Conversation analysis has provided invaluable insights into the structural organization of conversation, but language production and comprehension has been studied largely outside this environment, with the typical psycholinguistic paradigm involving a single participant speaking or listening in social isolation (Kuhlen & Abdel Rahman, 2023) [see Language Production]. Some advances have been made in studying psycholinguistic processes in combination with conversational principles and phenomena, for example, centering around the debate about how early next speakers begin to plan their turn, or investigations into how early social actions are ascribed when dialogues are observed (Bögels & Levinson, 2017). One major challenge the field faces is developing experimental paradigms suitable for manipulating and measuring both behavior and cognitive processes that relate to the key features and dimensions characterizing conversation in a manner that retains as much as possible of the spontaneous, naturalistic nature of conversation. Amongst others, such paradigms may rest on virtual reality to capture the multimodal, face-to-face nature of human communication [see Virtual Reality] and neuroimaging methods (such as dual-electroencephalogram or –functional magnetic resonance imaging) to measure multiple brains during interaction.

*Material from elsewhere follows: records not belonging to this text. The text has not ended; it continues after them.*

-- ==== Sys2Proof/Machine/Control.lean ====
section
/-! DEFINITION. Control flow: jumps, scalar and lane branches, JOIN, WIDE and ENDW, REGROUP, the barriers of a block and a team,
YIELD, PAUSE, EXIT and RETC (R24 to R40, R79 to R97). -/

namespace Sys2Proof.Machine

/-- Continue at a next PC; a taken branch to or below its own PC is a switch point (R29, R81). -/
def jump (s : State) (i : Issue) (g : Gang) (next : W64) (taken : Bool) : Answer :=
  let g := tickIssue g 1
  let g := if taken && decide (next.toNat ≤ i.f.pc.toNat) then switchAt i g else g
  .next (putGang s i.cur.gang (setPc i g next))

/-- Target of a word offset (R42, R46). -/
def branchTarget (i : Issue) (off : W64) : W64 := i.f.pc + 4 * off

/-- A branch on a condition of the gang's state (R80). -/
def condBranch (s : State) (off : BitVec 10) (cond : Issue → Bool) : Answer :=
  onIssue s fun i =>
    if cond i then jump s i i.g (branchTarget i (off.signExtend 64)) true else jump s i i.g (i.f.pc + 4) false

/-- Lanes of the fragment that are no helpers (R80). -/
def workLanes (i : Issue) : Mask := lanesMask i &&& ~~~i.g.helper

/-- NOP (R96). -/
def execNop (s : State) : Answer := onIssue s fun i => finish s i i.g 4

/-- BRA (R80). -/
def execBra (off : BitVec 16) (s : State) : Answer :=
  onIssue s fun i => jump s i i.g (branchTarget i (off.signExtend 64)) true

/-- JAL (R80). -/
def execJal (sd : BitVec 6) (off : BitVec 16) (s : State) : Answer :=
  onIssue s fun i => jump s i (setSreg i.g sd (i.f.pc + 4)) (branchTarget i (off.signExtend 64)) true

/-- JALR: the target is read before sd is written (R66, R80). -/
def execJalr (sd sa : BitVec 6) (imm : BitVec 10) (s : State) : Answer :=
  onIssue s fun i =>
    jump s i (setSreg i.g sd (i.f.pc + 4)) ((rs i sa + imm.signExtend 64) &&& ~~~(3 : W64)) true

/-- BEQ (R80). -/
def execBeq (sa sb : BitVec 6) (off : BitVec 10) (s : State) : Answer :=
  condBranch s off fun i => rs i sa == rs i sb

/-- BNE (R80). -/
def execBne (sa sb : BitVec 6) (off : BitVec 10) (s : State) : Answer :=
  condBranch s off fun i => rs i sa != rs i sb

/-- BLT: signed (R80). -/
def execBlt (sa sb : BitVec 6) (off : BitVec 10) (s : State) : Answer :=
  condBranch s off fun i => (rs i sa).slt (rs i sb)

/-- BGE: signed (R80). -/
def execBge (sa sb : BitVec 6) (off : BitVec 10) (s : State) : Answer :=
  condBranch s off fun i => !(rs i sa).slt (rs i sb)

/-- BLTN: unsigned (R80). -/
def execBltn (sa sb : BitVec 6) (off : BitVec 10) (s : State) : Answer :=
  condBranch s off fun i => (rs i sa).ult (rs i sb)

/-- BGEN: unsigned (R80). -/
def execBgen (sa sb : BitVec 6) (off : BitVec 10) (s : State) : Answer :=
  condBranch s off fun i => !(rs i sa).ult (rs i sb)

/-- BANY (R80). -/
def execBany (p : BitVec 3) (off : BitVec 10) (s : State) : Answer :=
  condBranch s off fun i => workLanes i &&& predMask i.g p != 0

/-- BALL (R80). -/
def execBall (p : BitVec 3) (off : BitVec 10) (s : State) : Answer :=
  condBranch s off fun i => workLanes i &&& ~~~predMask i.g p == 0

/-- BNONE: not BANY (R80). -/
def execBnone (p : BitVec 3) (off : BitVec 10) (s : State) : Answer :=
  condBranch s off fun i => workLanes i &&& predMask i.g p == 0

/-- A fragment issues a blocking wait and waits there (R29). -/
def waitHere (i : Issue) (w : Wait) : Gang := setWait i (switchAt i (tickIssue i.g 1)) w

/-- JOIN (R27, R86). -/
def execJoin (s : State) : Answer :=
  onIssue s fun i =>
    match i.f.link with
    | none => finish s i i.g 4
    | some j => match tabFind i.g.joins j with
      | none => finish s i i.g 4
      | some r =>
        if r.target = i.f.pc then
          let g := waitHere i (.join j)
          .next (putGang s i.cur.gang
            (settle { g with joins := tabPut g.joins j { r with arrived := r.arrived ||| i.f.mask } }))
        else finish s i i.g 4

/-- The gang is asked to yield, and its YIELD acknowledges (R89, R332). -/
def yieldAsked (s : State) (ctx : Nat) : Bool :=
  s.disp.yields.any (fun y => y.victim == ctx && decide (s.cycle ≤ y.since + y.limit)) && imageFits s ctx

/-- YIELD; in a halted block, whose gang a debug step runs, it acknowledges nothing (R89, R102, R332). -/
def execYield (s : State) : Answer :=
  onIssue s fun i =>
    let g := switchAt i (tickIssue i.g 1)
    let ask := !i.b.halted && yieldAsked s i.b.ctx
    let g := { g with yieldAck := g.yieldAck || ask, yieldStop := g.yieldStop || ask }
    .next (putGang s i.cur.gang (setPc i g (i.f.pc + 4)))

/-- PAUSE (R24, R90). -/
def execPause (n : BitVec 16) (s : State) : Answer :=
  onIssue s fun i => finish s i { i.g with pausing := true, pauseLeft := n.toNat } 4

/-- PAUSE_EXPIRY: the gang can issue again once its count has run out (R24). -/
def execPauseExpiry (gang : Nat) (s : State) : Answer :=
  .next { s with gangs := tabUpd s.gangs gang fun g =>
    if g.pausing && g.pauseLeft == 0 then { g with pausing := false } else g }

/-- WIDE (R31, R32). -/
def execWide (s : State) : Answer :=
  onIssue s fun i =>
    if gstatWide i.g then .next (takeTrap s i causeNestwide 9 0 (trapWords i.cur.words))
    else .next (putGang s i.cur.gang (settle (waitHere i .wide)))

/-- ENDW (R32). -/
def execEndw (s : State) : Answer :=
  onIssue s fun i =>
    if gstatWide i.g then .next (putGang s i.cur.gang (settle (waitHere i .endw)))
    else trapIllegal s i 9

/-- EXIT (R94): the fragment's lanes retire, and with the last non-helper lane the gang. -/
def execExit (s : State) : Answer :=
  onIssue s fun i =>
    let g := retireLanes (switchAt i (tickIssue i.g 1)) i.f.mask
    if g.live &&& ~~~g.helper = 0 then .next (gangRetired (putGang s i.cur.gang (retireGang g)) i.g.block)
    else .next (putGang s i.cur.gang (settle g))

/-- BSYNC: the fragment waits; the release is a step of its own (R91, R92). -/
def execBsync (s : State) : Answer := onIssue s fun i => .next (putGang s i.cur.gang (waitHere i .bsync))

/-- TSYNC; in a block launched without `.team` it acts as BSYNC (R37, R91, R92). -/
def execTsync (s : State) : Answer :=
  onIssue s fun i => .next (putGang s i.cur.gang (waitHere i (if i.b.teamed then .tsync else .bsync)))

/-- RETC (R95). -/
def execRetc (s : State) : Answer :=
  onIssue s fun i =>
    if gstatCont i.g then trapIllegal s i 9
    else
      let g := tickIssue (raiseGstat i.g 0x200) 1
      .next (putGang s i.cur.gang (setPc i g i.g.cpc))

/-- Every fragment of a gang waits at one kind of barrier (R91). -/
def reached (g : Gang) (w : Wait) : Bool := !g.frags.isEmpty && g.frags.all fun e => e.2.wait == w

The human experience of social interaction is undergoing a major change due to the rapid rise of digital technologies, and conversations with virtual agents are likely to become the norm in the decades to come. Likewise, regarding the abovementioned novel paradigms that are and will need to be developed to study cognitive processing in situated conversational settings, conversing with virtual humans in increasingly immersive settings will play a prominent role. Creating multimodal conversational behaviors that appear and feel realistic therefore seems appealing and important if the aim is to create interactive experimental paradigms that employ virtual humans. At the same time, the field must grapple with the ethical and moral implications this can give rise to, especially if the extent of the realism affects processes that are core to human interaction such as intersubjectivity, trust, and interpersonal affiliations.
Clift, R. (2016). Conversation analysis. Cambridge University Press.
Levinson, S. C. (2016). Turn-taking in human communication – Origins and implications for language processing. Trends in Cognitive Sciences, 20(1), 6–14. https://doi.org/10.1016/j.tics.2015.10.010
Schegloff, E. A. (2007). Sequence organization in interaction: A primer in conversation analysis. Cambridge University Press.